Most weeks, I’m in the habit of looking at a trial list that details the cases at the central criminal court. It’s called “What’s on at the Old Bailey”, as if it’s a section in a listings magazine. For a while, some years ago, nearly all the trials were terror-related, foiled Islamist bomb plots or hate crimes. Recently, however, as in all criminal courts across the land, the listings have returned to their single depressing theme: young men stabbing and killing other young men on Britain’s streets.
One of the most shocking details in David Whitehouse’s harrowing and sensitive account of one of those murders, of 20-year-old Morgan Hehir in Nuneaton in 2015, is the lack of surprise. When Colin Hehir, Morgan’s father, emerged from Warwick crown court the following year, having seen his son’s three killers convicted, he’d prepared a statement for the press, imagining a scrum of flashbulbs and TV cameras. On the court steps, however, there were no media to greet him, no one at all to deliver his statement to. It seemed yet another stabbing was no longer news.
Colin, a lorry driver, was determined that his son’s murder had to matter more than that. He’d never written anything much more than a letter or an email since leaving school, but in his anger and grief he wrote an account of it, and all that followed, 164 pages of anguish. A local journalist sent that manuscript to Whitehouse, a novelist, winner of the 2012 Betty Trask award for his first book, Bed. Whitehouse had grown up in Nuneaton, he knew the people and the places that Morgan had known, and having read the diary worked with the family, particularly with Colin, to produce this book, part memoir, part true crime story.

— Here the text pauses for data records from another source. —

-- ==== Sys2Proof/Config.lean ====
section
/-! DEFINITION. What the spec leaves open: free values, as constants without a body. Each is applied to the counter of
free values that the state holds (log 7), to an allocation stamp (log 9), or to nothing. -/
namespace Sys2Proof.Config

/-- A word of entropy for a nonce (11 Table 11.10); log 7. -/
opaque nonce : Nat → Word
/-- A word of entropy for LOCAL_EPOCH (13 section 13.5), which is then made non-zero; log 7. -/
opaque entropy : Nat → Word
/-- Whether an access between a CSRWR of a translation CSR and its effect uses the new value (07 R288); log 8. -/
opaque usesNew : Nat → Bool
/-- Whether a translation or a walk uses an entry that a translation cache holds rather than reading memory (07 R277);
log 10. -/
opaque usesHeld : Nat → Bool
/-- The way into which a cache allocated the line with the given stamp, before reduction to the ways in use (06); log 9. -/
opaque way : Nat → Nat
/-- A word of the range of an aborted SLOT_WRITE (11 R482); log 7. -/
opaque abortedWord : Nat → Word
/-- A word of the device-unique key, written at manufacture from entropy (11 R460); log 18. -/
opaque deviceKey : Nat → Byte

/-- DATA of a factory row, written at manufacture (11 Table 11.6); log 18. -/
opaque factory : Nat → Word
/-- What a fuse row holds whose programming failed or was cut, as far as it was meant to be blown (11 R458, R461); log 7. -/
opaque cutFuse : Nat → BitVec 32
/-- How far a RESCORE has come that a reset cuts (11 R485, R493); log 7. -/
opaque cutRescore : Nat → Nat
/-- The reason recorded for a Voice image that passes its checks and names cores that cannot be released (11 R475); log 29. -/
opaque refusedReason : Byte
/-- Whether FMADD signals the invalid operation for infinity times zero added to a quiet NaN, which IEEE 754-2019 leaves to
the implementation (04 R123); log 24. -/
opaque fmaNanInvalid : Bool

end Sys2Proof.Config
end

The book is written through Colin’s eyes, in the second person present tense, as if the terrible events it describes are happening in real time to someone else. That’s how it felt. The facts are these: on Halloween night in 2015, Morgan, who worked at the local George Eliot hospital and played in a band, was walking across the nearby rec, between pubs, with a few of his mates. Some were in trick-or-treat costume, one as Marcel Marceau in white face paint; Morgan had on a priest outfit. They attracted the attention of three young men drinking on a balcony of a block of flats, who first shouted abuse at them and then ran down into the park and viciously assaulted them. Morgan was kicked and punched to the ground and stabbed several times by one of the men with a steak knife. While he lay bleeding to death, another passerby stole his wallet and his mobile phone.
Colin, his wife, Sue, and their two other sons were called to the University hospital in Coventry where their new, terrible life of seeking justice for their murdered son began. Waiting rooms became a big part of it. And tea and unanswered questions and almost incomprehensible bureaucracy. In the first of these rooms, they were told by a police officer that they were not allowed to go to see their son, who had just died in the adjacent trauma theatre, because “he is a crime scene now”. If they tried to insist, the officer told them: “I will have to arrest you.”

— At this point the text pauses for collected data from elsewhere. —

-- ==== Sys2Proof/Machine/StateDuet.lean ====
section
/-! DEFINITION. The state of the Duet link (13) and of Duet redundancy (14). -/
namespace Sys2Proof.Machine

/-- A flit (13 Table 13.4): channel, type, sequence, payload words in use. The CRC word is computed when needed. `gate` is the
sequence of the channel B flit that must have been sent before (13 R569). -/
structure Flit where
  ch  : BitVec 2
  ft  : BitVec 3
  seq : BitVec 12
  payload : List Word
  gate : Option (BitVec 12)
deriving DecidableEq, Repr

/-- One sequenced channel, C or B (13 section 13.3). `store` holds the flits produced and not yet acknowledged, oldest
first, of which the first `sent` have been transmitted since the last replay; `next` is the SEQ of the next flit
produced, `expect` the value E of R545. `unacked` counts flits accepted since the last ACK was sent, and `ackDue` is the
count at which R546 demands one. -/
structure Chan where
  store   : List Flit
  sent    : Nat
  next    : BitVec 12
  expect  : BitVec 12
  nakSent : Bool
  unacked : Nat
  ackDue  : Option Nat
deriving DecidableEq, Repr

/-- A channel at the start of a session (13 Table 13.6). -/
def Chan.reset : Chan where
  store := []
  sent := 0
  next := 0
  expect := 0
  nakSent := false
  unacked := 0
  ackDue := none

/-- The states of the link (13 Table 13.6). -/
inductive LinkState where
  | off | training | up | retrain | fatal
deriving DecidableEq, Repr

/-- What an outstanding transaction of this device is (13 R561, R564): a read or a write of a descriptor, or the
PARTNER_CMD whose request index in its ring is `seq`. -/
inductive TxKind where
  | read (desc localAddr lines : Nat) (irq : Bool)
  | write (desc : Nat) (irq : Bool)
  | command (ring : BitVec 5) (seq : Word) (query : Bool)
deriving DecidableEq, Repr

/-- An outstanding transaction: its tag, its kind, and for a read the words landed so far and the status of an RSP that came
before them. -/
structure Txn where
  tag  : BitVec 12
  kind : TxKind
  got  : Nat
  rsp  : Option (BitVec 8)
deriving DecidableEq, Repr

/-- A data stream of channel B in reception (13 R567, R568): a partner's write into a window, with the status it will be
answered with, or read data for an outstanding read of this device; `head` is the transaction header. -/
structure Landing where
  tag    : BitVec 12
  isRead : Bool
  addr   : Nat
  words  : Nat
  got    : Nat
  status : BitVec 8
  head   : List Word
deriving DecidableEq, Repr

/-- A multi-flit packet of channel C in reception (13 R571): a request for page 16, or a response. -/
structure CPacket where
  isReq : Bool
  tag   : BitVec 12
  need  : Nat
  words : List Word
  status : BitVec 8
deriving DecidableEq, Repr

/-- What the partner's TRAIN flit said (13 section 13.10). -/
structure TrainInfo where
  fmt   : Word
  epoch : Word
  sysId : Word
  lanes : BitVec 4
  width : BitVec 2
  speed : BitVec 2
  drain : Word
  duet  : Word
deriving DecidableEq, Repr

/-- A landing-map window (13 Table 13.10). -/
structure LMap where
  base  : PAddr
  lines : BitVec 18
  valid : Bool
  r     : Bool
  w     : Bool
deriving DecidableEq, Repr

/-- The last SAMPLE accepted (13 Table 13.9): its departure time and its local arrival time, in ns. -/
structure SampleIn where
  t3 : Int
  t2 : Int
deriving DecidableEq, Repr

/-- A PARTNER_CMD that the link unit holds until fewer than 64 transactions are outstanding (13 R564): its ring and request index,
whether its inner command is a query, and the inner packet. -/
structure PartnerReq where
  ring  : BitVec 5
  seq   : Word
  query : Bool
  inner : List Word
deriving DecidableEq, Repr

/-- The Duet link unit (13). `cWait` and `bWait` hold the type and payload of flits whose producer stalls on a full store
(13 R549, R550) or waits for a session, oldest first, with the gate of a flit of channel C. `uncorr` holds for each lane the counts of
Tempo of its last uncorrectable codewords, with their number (R557). `txCount` counts the flits sent since the width in force came
into force, and `lastLane` is the lane of the last one (R540); `lastTrain` is the last TRAIN flit sent. `spilled` counts the flits of the channel B store that lie in the replay
spill region, its oldest ones, and `spillNext` those ever moved there (R550). `resumeSent`: the RESUME of the present retrain has gone out. -/
structure Duet where
  en        : Bool
  tgtWidth  : BitVec 2
  tgtSpeed  : BitVec 2
  train     : Bool
  state     : LinkState
  width     : BitVec 2
  speed     : BitVec 2
  lanes     : BitVec 4
  flags     : BitVec 8
  ien       : BitVec 13
  holdMs    : BitVec 8
  laneMask  : BitVec 4
  localEpoch   : Word
  partnerEpoch : Word
  partnerDrain : Word
  linkDelay : Word
  lastSampleAt : Nat
  partnerHb   : Word
  partnerRole : Word
  hb        : Word
  retrainCnt : Word
  crcErrCnt  : Word
  fecCorr    : Word
  fecUncorr  : Word
  spillBase : PAddr
  spillMw   : BitVec 5
  spilled   : Nat
  spillNext : Nat
  dqBase    : PAddr
  dqSize    : BitVec 11
  dqProd    : Word
  dqCons    : Word
  lmap      : Vector LMap 16
  c         : Chan
  b         : Chan
  bucket    : Nat
  bucketFrac : Nat
  level     : Nat
  levelFrac : Nat
  session   : Bool
  sessEpoch : Word
  holdEnd   : Option Nat
  txns      : List Txn
  nextTag   : BitVec 12
  landing   : Option Landing
  cpacket   : Option CPacket
  inner     : List (Word × BitVec 12)
  info      : Option TrainInfo
  sample    : Option SampleIn
  uncorr    : Vector (List (Nat × Nat)) 4
  txCount   : Nat
  lastLane  : Option (Fin 4)
  lastTrain : Option Flit
  cmdWait   : List PartnerReq
  lastLink  : Option Flit
  lastT     : Option Flit
  lastSent  : Option Flit
  sampleAt  : Nat
  cWait     : List (BitVec 3 × List Word × Option (BitVec 12))
  bWait     : List (BitVec 3 × List Word)
  resumeSent : Bool
deriving DecidableEq, Repr

/-- The link unit after a reset (13 Table 13.10, R581) for a die with the given lanes present. LOCAL_EPOCH is drawn by the
reset operation. -/
def Duet.reset (lanesPresent : BitVec 4) : Duet where
  en := false
  tgtWidth := 2
  tgtSpeed := 2
  train := false
  state := .off
  width := 0
  speed := 0
  lanes := 0
  flags := 0
  ien := 0
  holdMs := 25
  laneMask := lanesPresent
  localEpoch := 0
  partnerEpoch := 0
  partnerDrain := 0
  linkDelay := 0
  lastSampleAt := 0
  partnerHb := 0
  partnerRole := 0
  hb := 0
  retrainCnt := 0
  crcErrCnt := 0
  fecCorr := 0
  fecUncorr := 0
  spillBase := 0
  spillMw := 0
  spilled := 0
  spillNext := 0
  dqBase := 0
  dqSize := 0
  dqProd := 0
  dqCons := 0
  lmap := Vector.replicate 16 { base := 0, lines := 0, valid := false, r := false, w := false }
  c := Chan.reset
  b := Chan.reset
  bucket := 0
  bucketFrac := 0
  level := 0
  levelFrac := 0
  session := false
  sessEpoch := 0
  holdEnd := none
  txns := []
  nextTag := 0
  landing := none
  cpacket := none
  inner := []
  info := none
  sample := none
  uncorr := Vector.replicate 4 []
  txCount := 0
  lastLane := none
  lastTrain := none
  cmdWait := []
  lastLink := none
  lastT := none
  lastSent := none
  sampleAt := 0
  cWait := []
  bWait := []
  resumeSent := false

/-- The roles of 14 Table 14.1. -/
inductive Role where
  | none | active | handover | syncing | standby | deposed
deriving DecidableEq, Repr

/-- The Refrain stream of the active device (14 R600 to R604): number, base, the next line not yet streamed, the words
waiting for a full payload, the running CRC, and whether its CK_END has been produced. -/
structure Stream where
  n      : Word
  next   : Nat
  buf    : List Word
  crc    : Word
  ended  : Bool
deriving DecidableEq, Repr

/-- The checkpoint that a standby is receiving (14 R606, R610): head words, body words, running CRC. -/
structure CkRx where
  head : List Word
  body : List Word
  crc  : Word
deriving DecidableEq, Repr

/-- Redundancy: Refrain registers, role, baton and fence (14). `flags` are RF_STAT [15:8]. `replyDue`: a CK_END has been
produced and its CK_REPLY has not come; `headWait` is a CK_HEAD that waits for that reply (R605). `trained`: a training has
exchanged versions, of which `protoOk`, `protoVer` and `partnerFmt` tell the outcome (R592, R593). `takeover` waits for the
next bar boundary (R615). `handStep`: 1 waits for a capture, 2 for its CK_REPLY, 3 for the bar boundary (R617). -/
structure Refrain where
  en        : Bool
  k         : BitVec 7
  role      : Role
  disarmed  : Bool
  applying  : Bool
  flags     : BitVec 8
  term      : BitVec 16
  lastCommit  : Word
  lastApplied : Option Word
  ckBar     : DWord
  ckTime    : BitVec 72
  lateCnt   : Word
  rejectCnt : Word
  lastResult : BitVec 8
  batonTo   : BitVec 7
  batonAge  : BitVec 7
  hbAge     : BitVec 7
  trained   : Bool
  protoOk   : Bool
  protoVer  : BitVec 8
  partnerFmt : BitVec 8
  ien       : BitVec 8
  oneStale  : Bool
  takeover  : Bool
  fenceDue  : Bool
  fence     : Bool
  batonOut  : Bool
  activeN   : Bool
  stream    : Option Stream
  rx        : Option CkRx
  log       : Option (Word × List Word)
  handStep  : BitVec 2
  handBars  : Nat
  takeActive : Bool
  partnerSeen : Bool
  barsSinceRole : Nat
  replyDue  : Bool
  headWait  : Option (List Word)
deriving DecidableEq, Repr

/-- Redundancy after a reset (14 R626). On a variant without a Duet link the fence is never engaged (R587). -/
def Refrain.reset (present : Bool) : Refrain where
  en := false
  k := 4
  role := .none
  disarmed := false
  applying := false
  flags := 0
  term := 0
  lastCommit := 0
  lastApplied := none
  ckBar := 0
  ckTime := 0
  lateCnt := 0
  rejectCnt := 0
  lastResult := 0
  batonTo := 5
  batonAge := 0
  hbAge := 0
  trained := false
  protoOk := false
  protoVer := 0
  partnerFmt := 0
  ien := 0
  oneStale := false
  takeover := false
  fenceDue := false
  fence := present
  batonOut := false
  activeN := true
  stream := none
  rx := none
  log := none
  handStep := 0
  handBars := 0
  takeActive := false
  partnerSeen := false
  barsSinceRole := 0
  replyDue := false
  headWait := none

end Sys2Proof.Machine
end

The unspooling detail of the next few days and months as the family, like hundreds of families up and down the country, tried to understand the unfathomable pointlessness of the violence of that night, brings their love for Morgan to vivid life. Whitehouse writes in a spare style reminiscent of Gordon Burn, with a pathological attention to the vacancy of murder and grief, the fact that mundane life must go on. Colin attends a football match at Nuneaton Borough where a huge banner with his son’s face is held up; he takes to riding his son’s bike, fast, downhill; he goes round the town photographing Morgan’s graffiti tag; he hugs the woman who stops putting the local freesheet through his door for fear of adding to his horror. He will forgive most clumsy attempts at condolence, but he will never forgive “anyone who thinks, even for a second, that Morgan must have had it coming”. He is tormented by powerlessness, not least in a long, fruitless campaign against Apple, which cruelly refuse to help the family – or the police – unlock Morgan’s MacBook to access his music and his photos, because it breaches its terms and conditions.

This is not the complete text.